** Opening Supplied information block **
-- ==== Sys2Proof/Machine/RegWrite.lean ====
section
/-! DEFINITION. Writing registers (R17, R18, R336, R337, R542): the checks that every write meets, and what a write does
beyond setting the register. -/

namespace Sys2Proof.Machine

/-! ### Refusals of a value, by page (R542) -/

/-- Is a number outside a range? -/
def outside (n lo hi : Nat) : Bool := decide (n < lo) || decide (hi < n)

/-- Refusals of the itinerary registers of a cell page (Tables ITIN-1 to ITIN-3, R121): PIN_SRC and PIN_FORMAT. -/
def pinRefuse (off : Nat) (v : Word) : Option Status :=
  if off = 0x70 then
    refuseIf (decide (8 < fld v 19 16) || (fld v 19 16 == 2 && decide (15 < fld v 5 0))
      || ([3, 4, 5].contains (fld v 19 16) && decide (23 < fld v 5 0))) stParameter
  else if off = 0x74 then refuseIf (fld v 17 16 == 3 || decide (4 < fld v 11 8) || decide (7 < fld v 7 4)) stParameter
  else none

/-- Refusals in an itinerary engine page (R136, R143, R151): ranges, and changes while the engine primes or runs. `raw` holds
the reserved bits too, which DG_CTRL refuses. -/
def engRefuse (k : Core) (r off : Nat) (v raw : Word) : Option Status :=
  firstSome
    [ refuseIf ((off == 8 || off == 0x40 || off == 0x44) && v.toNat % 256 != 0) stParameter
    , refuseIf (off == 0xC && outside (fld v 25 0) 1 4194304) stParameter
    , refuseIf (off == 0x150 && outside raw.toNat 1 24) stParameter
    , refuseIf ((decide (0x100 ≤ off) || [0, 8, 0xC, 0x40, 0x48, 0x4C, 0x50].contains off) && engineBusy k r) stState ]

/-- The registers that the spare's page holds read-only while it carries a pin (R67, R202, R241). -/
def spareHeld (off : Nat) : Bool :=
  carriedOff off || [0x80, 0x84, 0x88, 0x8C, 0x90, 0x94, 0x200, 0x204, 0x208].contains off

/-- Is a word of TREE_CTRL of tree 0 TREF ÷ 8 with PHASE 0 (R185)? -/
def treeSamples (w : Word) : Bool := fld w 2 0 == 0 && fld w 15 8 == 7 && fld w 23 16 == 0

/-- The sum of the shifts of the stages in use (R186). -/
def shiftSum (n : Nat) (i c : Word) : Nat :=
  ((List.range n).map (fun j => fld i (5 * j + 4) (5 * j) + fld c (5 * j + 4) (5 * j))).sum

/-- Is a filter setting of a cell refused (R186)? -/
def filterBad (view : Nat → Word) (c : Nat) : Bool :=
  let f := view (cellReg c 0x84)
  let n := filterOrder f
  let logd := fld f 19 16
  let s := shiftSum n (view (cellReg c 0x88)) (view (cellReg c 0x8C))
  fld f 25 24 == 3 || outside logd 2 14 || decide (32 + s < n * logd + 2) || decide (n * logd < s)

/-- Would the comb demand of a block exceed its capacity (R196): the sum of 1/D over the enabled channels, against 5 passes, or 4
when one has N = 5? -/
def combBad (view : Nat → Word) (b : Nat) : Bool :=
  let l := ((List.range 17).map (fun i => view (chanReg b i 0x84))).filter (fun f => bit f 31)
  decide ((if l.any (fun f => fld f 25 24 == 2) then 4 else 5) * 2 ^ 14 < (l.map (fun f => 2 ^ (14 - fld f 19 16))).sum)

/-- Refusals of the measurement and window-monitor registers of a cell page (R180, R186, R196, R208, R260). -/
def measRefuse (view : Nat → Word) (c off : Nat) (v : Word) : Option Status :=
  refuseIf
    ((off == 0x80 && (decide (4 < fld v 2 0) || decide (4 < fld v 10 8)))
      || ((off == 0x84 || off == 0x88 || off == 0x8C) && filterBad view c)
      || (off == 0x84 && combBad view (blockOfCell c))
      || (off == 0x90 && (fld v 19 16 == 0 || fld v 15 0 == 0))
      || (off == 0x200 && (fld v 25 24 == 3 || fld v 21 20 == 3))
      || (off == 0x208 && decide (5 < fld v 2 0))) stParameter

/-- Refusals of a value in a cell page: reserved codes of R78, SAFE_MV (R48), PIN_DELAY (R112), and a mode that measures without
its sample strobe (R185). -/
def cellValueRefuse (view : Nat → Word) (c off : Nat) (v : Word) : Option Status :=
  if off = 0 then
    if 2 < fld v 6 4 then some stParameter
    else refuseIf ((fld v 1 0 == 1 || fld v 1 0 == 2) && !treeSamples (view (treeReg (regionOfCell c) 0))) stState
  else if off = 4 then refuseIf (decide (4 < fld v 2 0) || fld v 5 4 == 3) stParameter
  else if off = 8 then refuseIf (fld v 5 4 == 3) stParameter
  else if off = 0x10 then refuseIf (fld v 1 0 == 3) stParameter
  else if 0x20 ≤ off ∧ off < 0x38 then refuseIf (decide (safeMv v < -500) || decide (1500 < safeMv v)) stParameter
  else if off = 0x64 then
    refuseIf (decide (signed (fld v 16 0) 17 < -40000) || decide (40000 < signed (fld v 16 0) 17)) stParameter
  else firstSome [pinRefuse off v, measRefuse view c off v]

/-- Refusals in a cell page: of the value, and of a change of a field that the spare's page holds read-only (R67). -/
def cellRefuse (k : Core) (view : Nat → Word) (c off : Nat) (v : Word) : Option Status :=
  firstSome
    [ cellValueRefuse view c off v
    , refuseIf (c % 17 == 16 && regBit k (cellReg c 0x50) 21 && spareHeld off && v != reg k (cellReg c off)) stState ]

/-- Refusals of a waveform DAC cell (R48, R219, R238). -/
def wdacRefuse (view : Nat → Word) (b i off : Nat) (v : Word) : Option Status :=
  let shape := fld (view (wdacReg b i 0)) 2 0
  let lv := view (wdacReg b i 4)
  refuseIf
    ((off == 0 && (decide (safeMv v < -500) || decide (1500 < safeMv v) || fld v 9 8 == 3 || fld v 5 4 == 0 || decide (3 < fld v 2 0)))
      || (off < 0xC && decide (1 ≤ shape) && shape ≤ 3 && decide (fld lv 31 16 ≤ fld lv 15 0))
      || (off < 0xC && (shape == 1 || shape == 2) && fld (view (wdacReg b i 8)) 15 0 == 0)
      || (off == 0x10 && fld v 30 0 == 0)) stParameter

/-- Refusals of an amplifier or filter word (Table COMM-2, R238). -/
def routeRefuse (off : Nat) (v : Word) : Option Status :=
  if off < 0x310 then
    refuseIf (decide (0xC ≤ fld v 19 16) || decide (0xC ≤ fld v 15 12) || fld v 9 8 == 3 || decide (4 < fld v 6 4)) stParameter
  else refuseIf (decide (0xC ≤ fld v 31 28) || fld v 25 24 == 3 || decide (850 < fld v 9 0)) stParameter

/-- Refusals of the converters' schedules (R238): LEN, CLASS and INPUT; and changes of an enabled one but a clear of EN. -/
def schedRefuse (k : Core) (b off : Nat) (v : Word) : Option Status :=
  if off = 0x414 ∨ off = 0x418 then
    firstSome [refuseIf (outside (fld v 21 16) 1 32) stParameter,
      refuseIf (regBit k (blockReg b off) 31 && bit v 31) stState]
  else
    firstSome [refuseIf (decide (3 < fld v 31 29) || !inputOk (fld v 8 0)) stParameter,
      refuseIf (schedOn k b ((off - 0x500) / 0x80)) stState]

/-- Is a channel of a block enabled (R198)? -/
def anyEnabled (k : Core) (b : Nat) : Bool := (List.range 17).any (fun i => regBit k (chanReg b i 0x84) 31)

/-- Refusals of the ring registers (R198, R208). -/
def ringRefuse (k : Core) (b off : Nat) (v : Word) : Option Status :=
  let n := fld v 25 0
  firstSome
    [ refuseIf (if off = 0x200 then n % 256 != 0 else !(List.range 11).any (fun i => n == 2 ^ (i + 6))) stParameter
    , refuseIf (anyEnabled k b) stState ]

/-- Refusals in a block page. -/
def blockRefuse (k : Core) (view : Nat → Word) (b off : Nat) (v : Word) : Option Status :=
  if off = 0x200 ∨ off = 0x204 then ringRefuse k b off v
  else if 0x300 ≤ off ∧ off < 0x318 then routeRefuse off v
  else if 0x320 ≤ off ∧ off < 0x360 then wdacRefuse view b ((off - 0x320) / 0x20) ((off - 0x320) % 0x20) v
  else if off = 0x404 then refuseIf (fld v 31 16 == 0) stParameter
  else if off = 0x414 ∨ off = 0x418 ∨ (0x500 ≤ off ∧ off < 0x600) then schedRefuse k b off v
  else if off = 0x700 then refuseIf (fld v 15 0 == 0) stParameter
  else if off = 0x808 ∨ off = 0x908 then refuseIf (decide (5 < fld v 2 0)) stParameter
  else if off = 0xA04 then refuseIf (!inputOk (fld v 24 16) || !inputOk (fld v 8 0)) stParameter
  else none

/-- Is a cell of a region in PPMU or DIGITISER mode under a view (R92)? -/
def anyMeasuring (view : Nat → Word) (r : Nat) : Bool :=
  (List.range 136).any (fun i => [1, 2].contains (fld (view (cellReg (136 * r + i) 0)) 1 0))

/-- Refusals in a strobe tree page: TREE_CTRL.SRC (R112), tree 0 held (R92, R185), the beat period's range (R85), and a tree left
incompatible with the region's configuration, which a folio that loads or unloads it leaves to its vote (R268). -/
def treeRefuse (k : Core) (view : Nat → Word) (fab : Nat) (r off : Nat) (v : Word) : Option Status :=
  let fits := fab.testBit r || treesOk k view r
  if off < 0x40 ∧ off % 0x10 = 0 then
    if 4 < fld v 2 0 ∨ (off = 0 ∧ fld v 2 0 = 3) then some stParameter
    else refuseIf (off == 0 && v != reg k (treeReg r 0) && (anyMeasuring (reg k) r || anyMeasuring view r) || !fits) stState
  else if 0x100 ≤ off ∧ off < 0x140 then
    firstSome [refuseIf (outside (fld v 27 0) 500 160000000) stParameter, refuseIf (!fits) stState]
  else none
** Closing Supplied information block **
● **How to complete this task**
Please filter the entries above down to the lines holding "firstSome" and copy them.

● **Result of the task**
  firstSome
  else firstSome [pinRefuse off v, measRefuse view c off v]
  firstSome
    firstSome [refuseIf (outside (fld v 21 16) 1 32) stParameter,
    firstSome [refuseIf (decide (3 < fld v 31 29) || !inputOk (fld v 8 0)) stParameter,
  firstSome
    firstSome [refuseIf (outside (fld v 27 0) 500 160000000) stParameter, refuseIf (!fits) stState]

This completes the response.